One of the artworks Smith is using is a piece that was commissioned by the Miami Art Museum from Rodriguez-Casanova for a group show. "It was an iron-gate wall that was too large for me to carry around anymore, so I left it. I called MAM to see if they wanted it, but they told me no since it was site-specific."

MAM is preparing to move to its new home on the bay, so the discarded gate is an apt reminder of our art scene's rampant evolution.

Smith, who is also creating a limited-edition soundtrack of the site's destruction, hopes to convey a sense of the radical transformation the area has undergone over the past decade. The process is as much "about speculative growth and renewal as it is negation and fragmentation," he says. Call 305-607-5527 or visit dimensionsvariable.net.

At the recently relocated Locust Projects (3852 N. Miami Ave.) New York-based artists are the focus of two intriguing exhibits.

Meredyth Sparks is presenting "So I Will Let It Alone and Talk About the House," which includes her first-ever video animation, as well as her largest installation to date. Sparks employs a concept she calls "extraction," dicing up imagery culled from musical subcultures, art history, labor, and gender to create works oscillating between the minimal and the decorative.

At the gallery's entrance, she has used string to fashion a structure under which visitors can walk on their way to the main space, which houses a suite of collage works. There is also a multipaneled labyrinth including video animation of fluttering hummingbirds, reflecting the circulation of imagery in contemporary culture.

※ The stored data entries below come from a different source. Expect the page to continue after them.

/-- One edge of two transactions at the same entry. -/
theorem step_lockstep {n k : Nat} (hs : AtEntry n (k + 1) s) (hs' : AtEntry n (k + 1) s') (ha : Agree W s s')
    (hi : defaultParams.program[n]? = some i) (hwf : i.wf = true) (hm : isMicroOperation i = true)
    (hW : ∀ reg ∈ readsOf i, reg ∈ W) :
    ∃ t t', step s = .next t ∧ step s' = .next t' ∧ Agree (writesOf i ++ W) t t' ∧
      (i ≠ .recon → AtEntry (n + 1) k t ∧ AtEntry (n + 1) k t') := by
  obtain ⟨t, ht⟩ := exec_answers_of_wf hwf s.tick
  obtain ⟨t', ht'⟩ := exec_answers_of_wf hwf s'.tick
  have htick : Agree W s.tick s'.tick := ⟨ha.kinvRaw, ha.upc, by simpa using ha.reg⟩
  exact ⟨t, t', (hs.step_eq_exec hi).trans ht, (hs'.step_eq_exec hi).trans ht', htick.exec hm hW ht ht',
    fun hne => ⟨hs.next hm hne ht, hs'.next hm hne ht'⟩⟩

/-- Two transactions at the same entry that agree on what the rest of the micro-program reads end with equal outputs. -/
theorem run_lockstep (body : List Instr) (hbody : ∀ i ∈ body, i.wf = true ∧ isMicroOperation i = true ∧ i ≠ .recon)
    {n : Nat} (hn : defaultParams.program.drop n = body ++ [.recon])
    (hW : writtenBeforeRead W (body ++ [.recon]) = true) (hs : AtEntry n (body.length + 1) s)
    (hs' : AtEntry n (body.length + 1) s') (ha : Agree W s s') :
    ∃ t t' : State, Host.Core.run core (body.length + 1) s = .next t ∧
      Host.Core.run core (body.length + 1) s' = .next t' ∧ t.outputs = t'.outputs := by
  induction body generalizing n W s s' with
  | nil =>
    have hi : defaultParams.program[n]? = some .recon := by rw [← List.head?_drop, hn]; rfl
    obtain ⟨t, t', ht, ht', hat, -⟩ :=
      step_lockstep hs hs' ha hi rfl rfl (by simpa [writtenBeforeRead] using hW)
    refine ⟨t, t', core_run_succ ht, core_run_succ ht', hat.outputs ?_⟩
    exact List.subset_append_left _ _
  | cons i body ih =>
    obtain ⟨hwf, hm, hne⟩ := hbody i List.mem_cons_self
    have hi : defaultParams.program[n]? = some i := by rw [← List.head?_drop, hn]; rfl
    have hn' : defaultParams.program.drop (n + 1) = body ++ [.recon] := by
      rw [← List.tail_drop, hn]; rfl
    obtain ⟨hreads, hrest⟩ : (∀ reg ∈ readsOf i, reg ∈ W) ∧
        writtenBeforeRead (writesOf i ++ W) (body ++ [.recon]) = true := by
      simpa [writtenBeforeRead] using hW
    obtain ⟨t, t', ht, ht', hat, hnext⟩ := step_lockstep hs hs' ha hi hwf hm hreads
    obtain ⟨htn, htn'⟩ := hnext hne
    rw [List.length_cons, core_run_succ ht, core_run_succ ht']
    exact ih (fun j hj => hbody j (List.mem_cons_of_mem _ hj)) hn' hrest htn htn' hat

end Lockstep

/-- Settles O25: after the accept the two transactions agree on `xin`, and from then on they run in lockstep, reading only
what both have written. -/
theorem resultDependsOnOperandOnly : Obligations.ResultDependsOnOperandOnly := by
  intro s s' hw hw' hb hb' hn hn' hst hst' hx
  simp only [← State.pins_eq_pinsAt] at hst hst' hx
  have ha : Agree [.xin] (s.tick.accept s.pins.x_in) (s'.tick.accept s'.pins.x_in) :=
    ⟨hw.2.trans hw'.2.symm, rfl, by simp [State.reg, hx]⟩
  have hprog : defaultParams.program = defaultParams.program.dropLast ++ [.recon] := rfl
  have hW : writtenBeforeRead [.xin] (defaultParams.program.dropLast ++ [.recon]) = true := by
    rw [← hprog]
    exact everyRegisterWrittenBeforeRead _ _
  rw [core_run_succ (step_accept (pins_rst_of_noReset hn) hb hst),
    core_run_succ (step_accept (pins_rst_of_noReset hn') hb' hst')]
  exact run_lockstep defaultParams.program.dropLast (by decide) (n := 0) hprog hW (.accept hw hn)
    (.accept hw' hn') ha

/-! ## `busy`, `done` and the invariant -/

/-- An instruction keeps both flags or clears one of them: `RECON` clears `busy`, an accept clears `done`. -/
theorem exec_flags {i : Instr} {s t : State} (h : exec i s = .next t) :
    (t.busy = s.busy ∧ t.done = s.done) ∨ t.busy = false ∨ t.done = false := by
  rcases exec_cases h with ⟨-, -, rfl⟩ | ⟨-, -, rfl⟩ | ⟨-, rfl⟩ | ⟨-, rfl⟩ | ⟨-, rfl⟩ | ⟨-, rfl⟩ | ⟨-, rfl⟩ |
    ⟨idx, -, -, rfl⟩ | ⟨-, rfl⟩ | ⟨-, rfl⟩ | ⟨v, -, -, rfl⟩ | ⟨v, -, -, rfl⟩ <;> simp
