-- ==== Sys2Proof/Word.lean ====
section
/-! DEFINITION. The two bit-vector types of the block: an 8-bit sample or FMEM byte (00_scope.md R8, 10_state.md R40)
and a 32-bit register, command word or host datum (00_scope.md R8, 30_encoding.md R90). Everything else the spec computes
with is an exact integer (00_scope.md R10), a `Nat` or an `Int` here. -/

namespace Sys2Proof

/-- One FMEM byte, one sample (00_scope.md R8). -/
abbrev Byte := BitVec 8

/-- One 32-bit register value or command word (00_scope.md R8). -/
abbrev Word := BitVec 32

end Sys2Proof
end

That piece draws the spectator into a space for an assault on the senses.

For her show "Lines," Anya Kielar has created a theater-stage-like installation using dyed and painted fabrics she has cut into both figurative and abstract shapes and then strung up on a clothesline along with some found objects. Inspired by Man Ray, Kielar has produced work that exudes a distinct surrealist nature.

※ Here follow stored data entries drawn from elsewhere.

-- ==== Sys2Proof/Machine/Packer.lean ====
section
/-! DEFINITION. The packed layout and `PACK` (43_planar_packer.md, 20_memory.md R81). -/

namespace Sys2Proof.Machine

/-- `pack(Yp, Uq, Vq) = Yp || Uq || Vq` (43_planar_packer.md R180). -/
def packPlanes (y u v : List Byte) : List Byte := y ++ u ++ v

/-- The three planes of a packed frame. -/
structure Planes where
  y : List Byte
  u : List Byte
  v : List Byte
  deriving DecidableEq, Repr

/-- `slice(F, N)`: bytes `[0, N)`, `[N, N+Q)`, `[N+Q, end)` with `Q = N div 4` (43_planar_packer.md R181). -/
def slicePlanes (f : List Byte) (n : Nat) : Planes :=
  { y := f.take n, u := (f.drop n).take (n / 4), v := f.drop (n + n / 4) }

/-- `PACK` (43_planar_packer.md R182). -/
def execPack (s : State) : Result :=
  s.withLatched fun c =>
  s.withBytes c.src.toNat c.pixels fun y =>
  s.withBytes c.aux.toNat c.quarter fun u =>
  s.withBytes (c.aux.toNat + c.quarter) c.quarter fun v =>
  s.withStored c.dst.toNat (packPlanes y u v) fun t =>
  .next t.complete

end Sys2Proof.Machine
end

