-- ==== Sys2Proof/Safety.lean ====
section
/-! DEFINITION. What every state a run reaches satisfies (`State.Inv`), and the host discipline under which no step faults
(`State.respects`, 70_reset_and_hazards.md R275). -/

namespace Sys2Proof.Machine

/-- The invariant of the block. Each field is a promise of the spec about reachable states. -/
structure State.Inv (s : State) : Prop where
  /-- The parameters are legal (00_scope.md R6). -/
  params_legal : s.params.legal = true
  /-- FMEM is in canonical form. -/
  mem_wf : s.mem.wf = true
  /-- FMEM has no byte at or above `FMEM_SIZE` (20_memory.md R60). -/
  mem_within : s.mem.within s.params.fmemSize = true
  /-- Outside a delta sequence its registers read 0 (10_state.md R34 to R36, R49; 44_temporal_delta.md R205). -/
  seq_clear : s.seqValid = false → s.prevAddr = 0 ∧ s.prevLen = 0 ∧ s.deltaCount = 0
  /-- Inside one, the previous source frame lies in FMEM (40_command_execution.md R111, 44_temporal_delta.md R203). -/
  prev_fits : s.seqValid = true → s.prevAddr.toNat + s.prevLen.toNat ≤ s.params.fmemSize
  /-- The command in flight still passes the validation it was accepted with (40_command_execution.md R114, R116). -/
  latched_valid : ∀ c, s.lc = some c → s.validateLatched c = .none

/-- The input asks nothing of the block that the spec leaves without an outcome while its command runs: it is no host write
to a source or destination byte of the command in flight (70_reset_and_hazards.md R275). -/
def State.respects (s : State) : Input → Bool
  | .read _ _ => true
  | .write offset size _ =>
    match s.target offset size with
    | .register _ => true
    | .fmem a n => !s.underCommand a n
    | .nothing => true
  | .engine => true
  | .reset => true

end Sys2Proof.Machine
end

While driving around the Design District or Miami Beach this month, also keep your eyes peeled for Kielar's "Sprayogram, Yellow Lines," covering more than 30 bus shelters and commissioned by Locust as part of a public art initiative called Out of the Box. Call 305-576-8570 or visit locustprojects.org.

At Black Square Gallery (2248 NW First Pl.), Colombia's Anibal Vallejo weighs in with a whopping dose of the surreal in a solo titled "Hobnobbing at the Garden of Earthly Delights," which riffs on Hieronymus Bosch's famous masterpiece.

Vallejo tackles the sins of contemporary society via hilarious embroidery pieces on canvas that he later paints. He skewers the banality of mass media with works depicting a bald Britney Spears throttling Mickey Mouse with an umbrella, Tiger Woods on his knees begging for forgiveness, and a drunken Paris Hilton dragging herself across the pavement during a wardrobe malfunction. Call 305-424-5002 or visit blacksquaregallery.com.